Los Angeles Based Meridian Health Receives a Patent License from NASA
Los Angeles – NASA signed a patent license agreement allowing Meridian Health Systems P.C., a Los Angeles based company, to use its experimental imaging system to treat atherosclerosis. NASA engineers at the Johnson Space Center originally developed the technology to use millimeter wave electromagnetic energy for experimental imaging. After realizing the millimeter wave radiation would not work for imaging, engineers sought other uses and discovered its usefulness in treating atherosclerosis.
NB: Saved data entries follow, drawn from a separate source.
/-! ### READ -/

/-- R86, R88, R89: READ with its transactions answered (the re-trigger as its case has it, any number of busy polls below a
finite POLL_LIMIT, a poll with both bits 0, the burst) completes: temperature first, pressure and humidity from the new
t_fine, all four registers and RES0-2 written, nothing else changed. -/
def Obligations.ReadDeliversReading : Prop :=
  ∀ (s : State) (trig : List Input) (trigEvs : List Event) (polls : List (Bool × Byte)) (ack ack' : Bool) (st : Byte)
    (d : List Byte) (rest : List Input),
    s.pos = .start → s.cfg.ovf = .wrap → ReTrigger s trig trigEvs →
    (∀ q ∈ polls, q.2 &&& 0x09 ≠ 0) → (∀ k, s.cfg.pollLimit = some k → polls.length < k) →
    st &&& 0x09 = 0 → d.length = 8 →
    s.inputs = trig ++ pollAnswers polls ++ .sensor ack [st] :: .sensor ack' d :: rest →
      ∃ t, exec .read s = .next t ∧
        t.tFine = (compT s.cal (adcT d)).1 ∧ t.tout = (compT s.cal (adcT d)).2 ∧
        t.hout = compH s.cal (adcH d) t.tFine ∧ t.pout = compP s.cal (adcP d) t.tFine ∧
        Finished s t .ok t.tout t.hout t.pout
          (trigEvs ++ pollEvents polls ++ [.read 0xF3 1 [st] none, .read 0xF7 8 d none]) rest ∧
        t.cal = s.cal ∧ t.smode = s.smode

/-- R89, R86: with a finite POLL_LIMIT k, the k-th busy poll ends READ with TIMEOUT after exactly k reads of 0xF3; no engine
register changes, and a re-trigger write stays made. -/
def Obligations.ReadTimesOut : Prop :=
  ∀ (s : State) (k : Nat) (trig : List Input) (trigEvs : List Event) (polls : List (Bool × Byte)) (rest : List Input),
    s.pos = .start → ReTrigger s trig trigEvs → s.cfg.pollLimit = some k → 1 ≤ k → polls.length = k →
    (∀ q ∈ polls, q.2 &&& 0x09 ≠ 0) → s.inputs = trig ++ pollAnswers polls ++ rest →
      ∃ t, exec .read s = .next t ∧ Finished s t .timeout 0 0 0 (trigEvs ++ pollEvents polls) rest ∧ EngineKept s t

/-- R89, R111: with POLL_LIMIT = UNBOUNDED a sensor that stays busy for all its answers leaves READ in flight, BUSY, with no
register written; and when no input ever comes the machine is stuck (how a hang shows: log entry 3). -/
def Obligations.ReadPollsForEver : Prop :=
  ∀ (s : State) (trig : List Input) (trigEvs : List Event) (polls : List (Bool × Byte)),
    s.pos = .start → ReTrigger s trig trigEvs → s.cfg.pollLimit = none →
    (∀ q ∈ polls, q.2 &&& 0x09 ≠ 0) → s.inputs = trig ++ pollAnswers polls →
      ∃ t, exec .read s = .next t ∧ t.seq = .busy .read (.poll polls.length) ∧ t.inputs = [] ∧
        t.history = s.history ++ trigEvs ++ pollEvents polls ∧ EngineKept s t ∧ ResultsKept s t ∧ EdgesKept s t ∧
        step t = .fault .hang

/-- R5 (OVF_MODEL = fault), R98: the model stops READ with a fault exactly when an intermediate of the reading leaves its
width. The stop is the model's (log entry 12). -/
def Obligations.FaultModelStopsExactlyOnOverflow : Prop :=
  ∀ (s : State) (ack : Bool) (d : List Byte) (rest : List Input),
    s.pos = .burst → s.cfg.ovf = .fault → d.length = 8 → s.inputs = .sensor ack d :: rest →
      (noOverflow s.cal (adcT d).toInt (adcP d).toInt (adcH d).toInt = false →
        exec .read s = .fault .intermediateOverflow) ∧
      (noOverflow s.cal (adcT d).toInt (adcP d).toInt (adcH d).toInt = true →
        ∃ t, exec .read s = .next t ∧ t.code = .ok ∧ t.tFine = fineTemp s.cal (adcT d))

/-- R87, R133: READ's results do not depend on what T_FINE, TOUT, HOUT and POUT held before it. -/
def Obligations.ReadIgnoresEarlierReadings : Prop :=
  ∀ (s t : State) (f x y z : Word), exec .read s = .next t → t.seq = .idle → t.code = .ok →
    ∃ t', exec .read { s with tFine := f, tout := x, hout := y, pout := z } = .next t' ∧ t'.seq = .idle ∧
      t'.code = .ok ∧ t'.tFine = t.tFine ∧ t'.tout = t.tout ∧ t'.hout = t.hout ∧ t'.pout = t.pout ∧
      t'.res0 = t.res0 ∧ t'.res1 = t.res1 ∧ t'.res2 = t.res2 ∧ t'.inputs = t.inputs

/-! ### The datapath -/

/-- R90: the raw values of a burst as numbers. -/
def Obligations.RawValuesFromBurst : Prop :=
  ∀ d : List Byte,
    (adcP d).toNat = (byteAt d 0).toNat * 4096 + (byteAt d 1).toNat * 16 + (byteAt d 2).toNat / 16 ∧
    (adcT d).toNat = (byteAt d 3).toNat * 4096 + (byteAt d 4).toNat * 16 + (byteAt d 5).toNat / 16 ∧
    (adcH d).toNat = (byteAt d 6).toNat * 256 + (byteAt d 7).toNat
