theorem identify_mayWait {i : Instr} (hi : i = .begin ∨ i = .reset) {s u : State} {p : Pos} (hr : Ran i s u)
    (hp : MayWait i s p) : RunEnds i (MayWait i s) s (identify i p u) :=
  identify_runEnds hi hr hp (by intro _; rcases hi with rfl | rfl <;> rfl)
    (by intro c h _; rcases hi with rfl | rfl <;> simp [inSequence, h])
    (by intro c h1 h h' _; rcases hi with rfl | rfl <;> simp [inSequence, h, h'])

theorem begin_runEnds (s : State) : RunEnds .begin (MayWait .begin s) s (execBegin s) :=
  resumeLoad_runEnds (.inl rfl) s _ (identify_mayWait (.inl rfl) (Ran.refl _ s) (fun _ => rfl))

theorem reset_runEnds (s : State) : RunEnds .reset (MayWait .reset s) s (execReset s) := by
  unfold execReset
  split
  · exact identify_mayWait (.inr rfl) (Ran.refl _ s) (fun _ => rfl)
  · exact resumeLoad_runEnds (.inr rfl) s _ (memWrite_runEnds (Ran.refl _ s) (fun _ => rfl) rfl
      (fun t ht => identify_mayWait (.inr rfl) ht (fun _ => rfl)))

theorem mtime_runEnds (a : Nat) (s : State) : RunEnds (.mtime a) (MayWait (.mtime a) s) s (execMtime a s) := by
  have hum (f5 f4 : Byte) (t : State) (ht : Ran (.mtime a) s t) :
      RunEnds (.mtime a) (MayWait (.mtime a) s) s (mtimeHumRead a f5 f4 t) :=
    memRead_runEnds ht (fun _ => rfl) rfl (by decide) (fun _ u _ hu => ⟨u, hu, .value _⟩)
  have meas (f5 : Byte) (t : State) (ht : Ran (.mtime a) s t) :
      RunEnds (.mtime a) (MayWait (.mtime a) s) s (mtimeMeasRead a f5 t) :=
    memRead_runEnds ht (fun _ => rfl) rfl (by decide) (fun _ u _ hu => hum _ _ u hu)
  unfold execMtime
  split
  · exact meas _ s (Ran.refl _ s)
  · exact hum _ _ s (Ran.refl _ s)
  · exact memRead_runEnds (Ran.refl _ s) (fun _ => rfl) rfl (by decide) (fun _ u _ hu => meas _ u hu)

/-- The register of the field a sensor operand selects. -/
theorem sensorField_reg {a : Nat} {f : Field} (h : sensorField a = some f) :
    a ≤ 2 ∧ f.reg = if a = 1 then 0xF2 else 0xF4 := by
  unfold sensorField at h
  split at h <;> first | (cases h; exact ⟨by omega, rfl⟩) | cases h

theorem osrSet_runEnds (a b : Nat) (s : State) : RunEnds (.osrSet a b) (MayWait (.osrSet a b) s) s (execOsrSet a b s) := by
  unfold execOsrSet
  split
  · rename_i f hf hb
    obtain ⟨ha, hreg⟩ := sensorField_reg hf
    have hb5 : b ≤ 5 := by simpa [levelValid] using hb
    have hne : f.reg ≠ 0xD0 := by rw [hreg]; split <;> decide
    have he : f.reg ≠ 0xE0 := by rw [hreg]; split <;> decide
    exact setField_runEnds (fun _ => by simp [inSequence, hf, hb]) (fun _ _ => by simp [inSequence, hf, hb])
      (by simp [readsOf, ha, hb5, hreg]) hne
      (fun x => by
        have : (f.reg == 0xE0) = false := by simpa using he
        simp [allowed, writesOf, ha, hb5, hreg] at this ⊢; split <;> exact .inl (by decide))
      (fun t ht => ⟨t, ht, .value _⟩)
  · exact ⟨s, Ran.refl _ s, .fail _ (by decide)⟩
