/-! ### Going on later -/

/-- A run that leaves its command in flight begins with a transaction. -/
theorem performs_of_exec_busy {i : Instr} {s t : State} (h : exec i s = .next t) (hbusy : t.seq ≠ .idle) :
    Performs i s.smode s.pos := by
  obtain hperf | hnone := exec_performs i s.smode s.pos
  · exact hperf
  · cases (hnone s).1.symm.trans h
    exact absurd rfl hbusy

/-- Settles O54, by induction on the answers: each completes the next transaction of the rule, and where they are used up the
command waits for the transaction that going on later begins with. -/
theorem resumingIsSeamless : Obligations.ResumingIsSeamless := by
  intro i s t p answers later hsensor h hseq hins hlen
  induction answers generalizing s with
  | nil =>
    obtain ⟨p', r, fits, event, k, htrans, -⟩ := performs_of_exec_busy h (by simp [hseq])
    have hwait := h
    rw [htrans.first { s with inputs := [] } rfl rfl, transact_waits _ _ _ _ _ _ (by simp)] at hwait
    cases hwait
    exact (htrans.first { s with inputs := later } rfl rfl).trans (htrans.again { s with inputs := later } rfl).symm
  | cons x rest ih =>
    obtain ⟨ack, bs, rfl⟩ := hsensor x (by simp)
    obtain ⟨p', r, fits, event, k, htrans, -⟩ := performs_of_exec_busy h (by simp [hseq])
    have hfirst := htrans.first { s with inputs := .sensor ack bs :: rest } rfl rfl
    cases hfit : fits bs with
    | false =>
      rw [hfirst, transact_misfit _ _ _ _ _ _ rfl hfit] at h
      cases h
      simp at hlen
    | true =>
      rw [hfirst, transact_answered _ _ _ _ _ _ rfl hfit] at h
      have hlater := (htrans.first { s with inputs := .sensor ack bs :: (rest ++ later) } rfl rfl).trans
        (transact_answered _ _ _ _ _ _ rfl hfit)
      cases htrans.proceeds ack bs (record (event ack bs) s) rfl with
      | on p'' hgo =>
        refine hlater.trans ((hgo (rest ++ later)).trans (ih (waitAt i p'' (record (event ack bs) s)) ?_ ?_ ?_))
        · exact fun y hy => hsensor y (by simp [hy])
        · exact (hgo rest).symm.trans h
        · simp at hlen ⊢
          omega
      | done hend =>
        rw [(hend rest t h).1] at hseq
        cases hseq

end Sys2Proof.Machine
end

section
/-! READ does not depend on the readings that stand before it (10_state R13, 42_compensation R87, 70_reset R133): the run
from a state with other readings takes the same way through READ, up to a compensation that overwrites all of them. -/

namespace Sys2Proof.Machine

/-- `s` with other values of T_FINE, TOUT, HOUT and POUT. -/
def withReadings (f x y z : Word) (s : State) : State := { s with tFine := f, tout := x, hout := y, pout := z }

/-- From a state with other readings `k` gives the same state, wherever it finishes OK. -/
def IgnoresReadings (k : State → Result) : Prop :=
  ∀ (f x y z : Word) (s t : State), k s = .next t → t.seq = .idle → t.code = .ok →
    k (withReadings f x y z s) = .next t

/-- What ends with another outcome ignores the readings. -/
theorem raise_ignoresReadings {c : Code} (hc : c ≠ .ok) : IgnoresReadings (fun s => .next (raise c s)) := by
  intro f x y z s t h _ hok
  cases h
  exact absurd hok hc

/-- A transaction ignores the readings if what follows it does. -/
theorem transact_ignoresReadings {i : Instr} {p : Pos} {fits : List Byte → Bool} {event : Bool → List Byte → Event}
    {k : Bool → List Byte → State → Result} (hk : ∀ ack bs, IgnoresReadings (k ack bs)) :
    IgnoresReadings (transact i p fits event k) := by
  intro f x y z s t h hidle hok
  obtain ⟨ack, bs, rest, hin, hfit, e⟩ | ⟨ack, bs, rest, -, -, e⟩ | ⟨-, e⟩ :=
    transact_cases i p fits event k s <;> rw [e] at h
  · rw [transact_answered i p fits event k (withReadings f x y z s) hin hfit]
    exact hk ack bs f x y z _ t h hidle hok
  · cases h
    cases hidle
  · cases h
    cases hidle

theorem memRead_ignoresReadings {i : Instr} {p : Pos} {a : Byte} {n : Nat} {k : List Byte → State → Result}
    (hk : ∀ bs, IgnoresReadings (k bs)) : IgnoresReadings (memRead i p a n k) :=
  transact_ignoresReadings (fun _ => hk)

theorem fieldPut_ignoresReadings {i : Instr} {q : Byte → Pos} {f : Field} {v old : Byte} {k : State → Result}
    (hk : IgnoresReadings k) : IgnoresReadings (fieldPut i q f v old k) :=
  transact_ignoresReadings (fun _ _ => hk)

theorem fieldSet_ignoresReadings {i : Instr} {p : Pos} {q : Byte → Pos} {f : Field} {v : Byte} {k : State → Result}
    (hk : IgnoresReadings k) : IgnoresReadings (fieldSet i p q f v k) :=
  memRead_ignoresReadings (fun _ => fieldPut_ignoresReadings hk)

/-- The compensation reads CAL, the parameters and the burst, and overwrites every reading (R87). -/
theorem compensate_ignoresReadings (d : List Byte) : IgnoresReadings (compensate d) := by
  intro f x y z s t h _ _
  by_cases hstop : s.cfg.ovf = .fault ∧ noOverflow s.cal (adcT d).toInt (adcP d).toInt (adcH d).toInt = false
  · cases (compensate_overflow hstop.1 hstop.2).symm.trans h
  · rw [compensate_commits hstop] at h
    exact (compensate_commits (s := withReadings f x y z s) hstop).trans h

theorem readBurst_ignoresReadings : IgnoresReadings readBurst :=
  memRead_ignoresReadings compensate_ignoresReadings

/-- A choice by what is no reading ignores the readings if both ways do. -/
theorem ite_ignoresReadings {c : State → Prop} [DecidablePred c] {k k' : State → Result}
    (hc : ∀ f x y z s, c (withReadings f x y z s) ↔ c s) (hk : IgnoresReadings k) (hk' : IgnoresReadings k') :
    IgnoresReadings (fun s => if c s then k s else k' s) := by
  intro f x y z s t h hidle hok
  by_cases hcs : c s
  · exact (if_pos ((hc f x y z s).mpr hcs)).trans (hk f x y z s t ((if_pos hcs).symm.trans h) hidle hok)
  · exact (if_neg (fun h' => hcs ((hc f x y z s).mp h'))).trans
      (hk' f x y z s t ((if_neg hcs).symm.trans h) hidle hok)

/-- What follows a status poll looks at the poll's byte and the parameters (R89). -/
theorem afterPoll_ignoresReadings {n : Nat} {more : State → Result} (hmore : IgnoresReadings more) (bs : List Byte) :
    IgnoresReadings (fun t =>
      if byteAt bs 0 &&& busyMask = 0 then readBurst t
      else if pollsExhausted t.cfg (n + 1) then .next (raise .timeout t) else more t) :=
  ite_ignoresReadings (fun _ _ _ _ _ => Iff.rfl) readBurst_ignoresReadings
    (ite_ignoresReadings (fun _ _ _ _ _ => Iff.rfl) (raise_ignoresReadings (by decide)) hmore)

theorem pollStatus_ignoresReadings (fuel : Nat) : ∀ n, IgnoresReadings (pollStatus fuel n) := by
  induction fuel with
  | zero =>
    intro n
    have hwait : IgnoresReadings (fun t => .next (waitAt .read (.poll (n + 1)) t)) := by
      intro f x y z s t h hidle _
      cases h
      cases hidle
    intro f x y z s
    unfold pollStatus
    exact memRead_ignoresReadings (afterPoll_ignoresReadings hwait) f x y z s
  | succ fuel ih =>
    intro n f x y z s
    unfold pollStatus
    exact memRead_ignoresReadings (afterPoll_ignoresReadings (ih (n + 1))) f x y z s

theorem readPoll_ignoresReadings (n : Nat) : IgnoresReadings (readPoll n) :=
  fun f x y z s => pollStatus_ignoresReadings s.inputs.length n f x y z s

theorem afterModeRead_ignoresReadings (m : BitVec 2) (cur : Byte) : IgnoresReadings (afterModeRead m cur) :=
  ite_ignoresReadings (fun _ _ _ _ _ => Iff.rfl) (fieldSet_ignoresReadings (readPoll_ignoresReadings 0))
    (readPoll_ignoresReadings 0)

theorem readStart_ignoresReadings : IgnoresReadings readStart := by
  intro f x y z s t h hidle hok
  cases hforced : isForced s.smode with
  | true =>
    rw [readStart_forced rfl hforced] at h
    exact (readStart_forced (s := withReadings f x y z s) rfl hforced).trans
      (memRead_ignoresReadings (fun _ => afterModeRead_ignoresReadings _ _) f x y z s t h hidle hok)
  | false =>
    rw [readStart_unforced hforced] at h
    exact (readStart_unforced (s := withReadings f x y z s) hforced).trans
      (readPoll_ignoresReadings 0 f x y z s t h hidle hok)

/-- From every position READ is a run that ignores the readings. -/
theorem exec_read_ignoring (m : BitVec 2) (q : Pos) :
    ∃ k, IgnoresReadings k ∧ ∀ s, s.smode = m → s.pos = q → exec .read s = k s := by
  cases q with
  | trigRead =>
    exact ⟨_, fieldSet_ignoresReadings (readPoll_ignoresReadings 0), fun _ hm hpos => exec_read_trigRead hm hpos⟩
  | trigWrite old =>
    exact ⟨_, fieldPut_ignoresReadings (readPoll_ignoresReadings 0), fun _ hm hpos => exec_read_trigWrite hm hpos⟩
  | poll n => exact ⟨_, readPoll_ignoresReadings n, fun _ _ hpos => exec_read_poll hpos⟩
  | burst => exact ⟨_, readBurst_ignoresReadings, fun _ _ hpos => by simp [exec, execRead, hpos]⟩
  | _ => exact ⟨_, readStart_ignoresReadings, fun _ _ hpos => by simp [exec, execRead, hpos]⟩

/-- Settles O32: READ finishes OK in the very same state. -/
theorem readIgnoresEarlierReadings : Obligations.ReadIgnoresEarlierReadings := by
  intro s t f x y z h hidle hok
  obtain ⟨k, hk, hexec⟩ := exec_read_ignoring s.smode s.pos
  rw [hexec s rfl rfl] at h
  have hsame := (hexec (withReadings f x y z s) rfl rfl).trans (hk f x y z s t h hidle hok)
  exact ⟨t, hsame, hidle, hok, rfl, rfl, rfl, rfl, rfl, rfl, rfl, rfl⟩

end Sys2Proof.Machine
end

section
/-! Which sensor-port transactions the history shows (20_memory R46, R47, R50, R62, R63): those of the command's row, and so
only registers of the list of R27. -/

namespace Sys2Proof.Machine

/-- Settles O51: the step of a BUSY engine with no input is the hang. -/
theorem unansweredTransactionHangs : Obligations.UnansweredTransactionHangs := by
  intro s i p hseq hin
  simp [step, serve, hin, hseq]

/-! ### Growth of the history -/

/-- The history `old` has grown to `new` by events with the property `P` only. -/
def GrowsBy (P : Event → Bool) (old new : List Event) : Prop :=
  ∃ evs, new = old ++ evs ∧ ∀ e ∈ evs, P e = true

section
variable {P Q : Event → Bool} {a b c : List Event}

theorem GrowsBy.refl (P : Event → Bool) (a : List Event) : GrowsBy P a a :=
  ⟨[], by simp, by simp⟩

theorem GrowsBy.single {e : Event} (he : P e = true) : GrowsBy P a (a ++ [e]) :=
  ⟨[e], rfl, by simpa using he⟩

theorem GrowsBy.trans (hab : GrowsBy P a b) (hbc : GrowsBy P b c) : GrowsBy P a c := by
  obtain ⟨evs, rfl, hevs⟩ := hab
  obtain ⟨evs', rfl, hevs'⟩ := hbc
  exact ⟨evs ++ evs', List.append_assoc .., fun e he => (List.mem_append.mp he).elim (hevs e) (hevs' e)⟩

theorem GrowsBy.mono (h : GrowsBy P a b) (hPQ : ∀ e, P e = true → Q e = true) : GrowsBy Q a b := by
  obtain ⟨evs, hhist, hevs⟩ := h
  exact ⟨evs, hhist, fun e he => hPQ e (hevs e he)⟩

end

/-! ### A command's row -/

/-- However a command's run ends, all it records there is the finish. -/
theorem Ends.growsBy_allowed {i : Instr} {ok : Pos → Prop} {u t : State} (h : Ends i ok u (.next t)) :
    GrowsBy (allowed i) u.history t.history := by
  cases h with
  | wait p => exact .refl _ _
  | _ => exact .single rfl

/-- Settles O48: a run records transactions of its command's row, and then at most the finish. -/
theorem commandsPerformOnlyTheirTransactions : Obligations.CommandsPerformOnlyTheirTransactions := by
  intro i s t h
  obtain ⟨u, hran, hends⟩ := exec_ends i s
  rw [h] at hends
  have hrun : GrowsBy (allowed i) s.history u.history := hran.history
  exact hrun.trans hends.growsBy_allowed

/-! ### The registers of R27 -/

/-- Every read of every row of R50 reaches readable registers of R27 only. -/
theorem readsOf_reachesListed (i : Instr) :
    ∀ q ∈ readsOf i, ∀ bs ack, reachesListed (.read q.1 q.2 bs ack) = true := by
  have hrow : (readsOf i).all (fun q => reachesListed (.read q.1 q.2 [] none)) = true := by
    cases i with
    | osrSet a b =>
      rw [readsOf]
      split
      · split <;> rfl
      · rfl
    | osrGet a b =>
      rw [readsOf]
      split
      · split <;> rfl
      · rfl
    | _ => rfl
  exact fun q hq _ _ => List.all_eq_true.mp hrow q hq

/-- Every write of every row of R50 reaches writable registers of R27 only. -/
theorem writesOf_reachesListed (i : Instr) : ∀ a ∈ writesOf i, ∀ v, reachesListed (.write a v) = true := by
  have hrow : (writesOf i).all (fun a => reachesListed (.write a 0)) = true := by
    cases i with
    | osrSet a b =>
      rw [writesOf]
      split
      · split <;> rfl
      · rfl
    | _ => rfl
  exact fun a ha _ => List.all_eq_true.mp hrow a ha

/-- What a row of R50 allows stays within R27. -/
theorem reachesListed_of_allowed {i : Instr} {e : Event} (h : allowed i e = true) : reachesListed e = true := by
  cases e with
  | read a n bs ack =>
    simp only [allowed, Bool.and_eq_true, List.contains_iff_mem] at h
    exact readsOf_reachesListed i (a, n) h.1.1 bs ack
  | write a v =>
    simp only [allowed, Bool.and_eq_true, List.contains_iff_mem] at h
    exact writesOf_reachesListed i a h.1 v
  | finish regs => rfl

theorem exec_reachesListed {i : Instr} {s t : State} (h : exec i s = .next t) :
    GrowsBy reachesListed s.history t.history :=
  GrowsBy.mono (commandsPerformOnlyTheirTransactions i s t h) (fun _ => reachesListed_of_allowed)

/-- An accepted word runs its command, or is raised ILLEGAL with a finish and no transaction (R110). -/
theorem accept_reachesListed {w : Word} {s t : State} (h : accept w s = .next t) :
    GrowsBy reachesListed s.history t.history := by
  obtain ⟨i, -, e⟩ | ⟨r, -, e⟩ := accept_cases w s <;> rw [e] at h
  · exact (exec_reachesListed h :)
  · cases h
    exact .single rfl
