/-- The parts of n bytes of global memory from an address: split where a 256-byte block ends (R55). -/
def splitBlocks : Nat → Nat → Nat → Nat → List (Nat × Nat)
  | 0, _, _, _ => []
  | fuel + 1, va, off, n =>
    if n = 0 then []
    else
      let len := min n (256 - va % 256)
      (off, len) :: splitBlocks fuel (va + len) (off + len) (n - len)

/-- One part of global memory translated and checked. -/
def State.globalPart (s : State) (u : Translator) (k : Nat) (a : Access) (va off len : Nat) : Except MemFault (Part × State) :=
  if (s.level k).rank ≥ 1 then
    -- a steward's address is physical (log entry 13)
    if s.paExists va then .ok (⟨off, len, homeOf va,
      if field va 39 4 = 0 then va else registerKey (va % 2 ^ 39), 0, false, 0⟩, s)
    else .error (xlate va)
  else
    match s.launchOf k with
    | none => .error (xlate va)
    | some l =>
      if s.tlbBad u (coreOf k) l.root (s.ctx k).launch va then .error ⟨0x14, 0, BitVec.ofNat 64 va⟩
      else
      match s.translate u (coreOf k) l.root (s.ctx k).launch va with
      | none => .error (xlate va)
      | some (leaf, s) =>
        match leafDenies a (s.level k) leaf with
        | some sub => .error (perm sub va)
        | none =>
          let pa := leaf.pa va
          .ok (⟨off, len, homeOf pa, if field pa 39 4 = 0 then pa else registerKey (pa % 2 ^ 39),
            s.accessKey a leaf, pteBit leaf.pte 4, leaf.size⟩, s)

/-- A part put before the parts that follow it: joined with the first of them where both lie at one home, one behind the other, under one
translation's key (R54). -/
def Part.joinTo (p : Part) : List Part → List Part
  | q :: r =>
    if p.home = q.home && p.key + p.len == q.key && p.kid == q.kid && p.sealed == q.sealed && p.size == q.size then
      { p with len := p.len + q.len } :: r
    else p :: q :: r
  | [] => [p]

/-- The parts of a list of blocks, in order. -/
def State.globalParts (s : State) (u : Translator) (k : Nat) (a : Access) (va : Nat) :
    List (Nat × Nat) → Except MemFault (List Part × State)
  | [] => .ok ([], s)
  | (off, len) :: r =>
    match s.globalPart u k a (va + off) off len with
    | .error f => .error f
    | .ok (p, s) =>
      match s.globalParts u k a va r with
      | .error f => .error f
      | .ok (ps, s) => .ok (p.joinTo ps, s)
Subsequently, the Johnson Space Center filed and received patent number 6,496,736 for the technology. The patent covers a method to treat atherosclerosis by delivering microwave energy of 3-300 gigahertz in less than a second to specifically targeted arterial locations.
The system uses W-band millimeter wave radiation. When combined with a miniature catheter-antenna and placed into a hardened artery, the wave transmissions penetrate and restore elasticity to arterial lesions without affecting healthy cells.
This selective targeting prevents inflammation and long-term side-effects commonly accompanying angioplasty. Moreover, doctors can customize a temperature profile for each lesion, depending on its size and type.
The Johnson Space Center made the technology available through the JCS’s Technology Transfer and Commercialization Office, to transfer technology from NASA to benefit industry and the space program. It openly invited companies to license the technology for commercial use.
Meridian Health Systems will begin clinical trials with NASA designed prototypes and aims to obtain approval from the Food and Drug Administration for the technology application. The company has already completed experiments on pig arteries to measure microwave and millimeter wave band operation with the Johnson Space Center under a Space Act Agreement to obtain data on an optimal antenna size, pulse repetition rate, and level of transmitted power.
Atherosclerosis occurs when cholesterol and fat deposits cause hardening of arterial walls, constricting blood flow. Cardiovascular disease is the leading cause of death in the United States.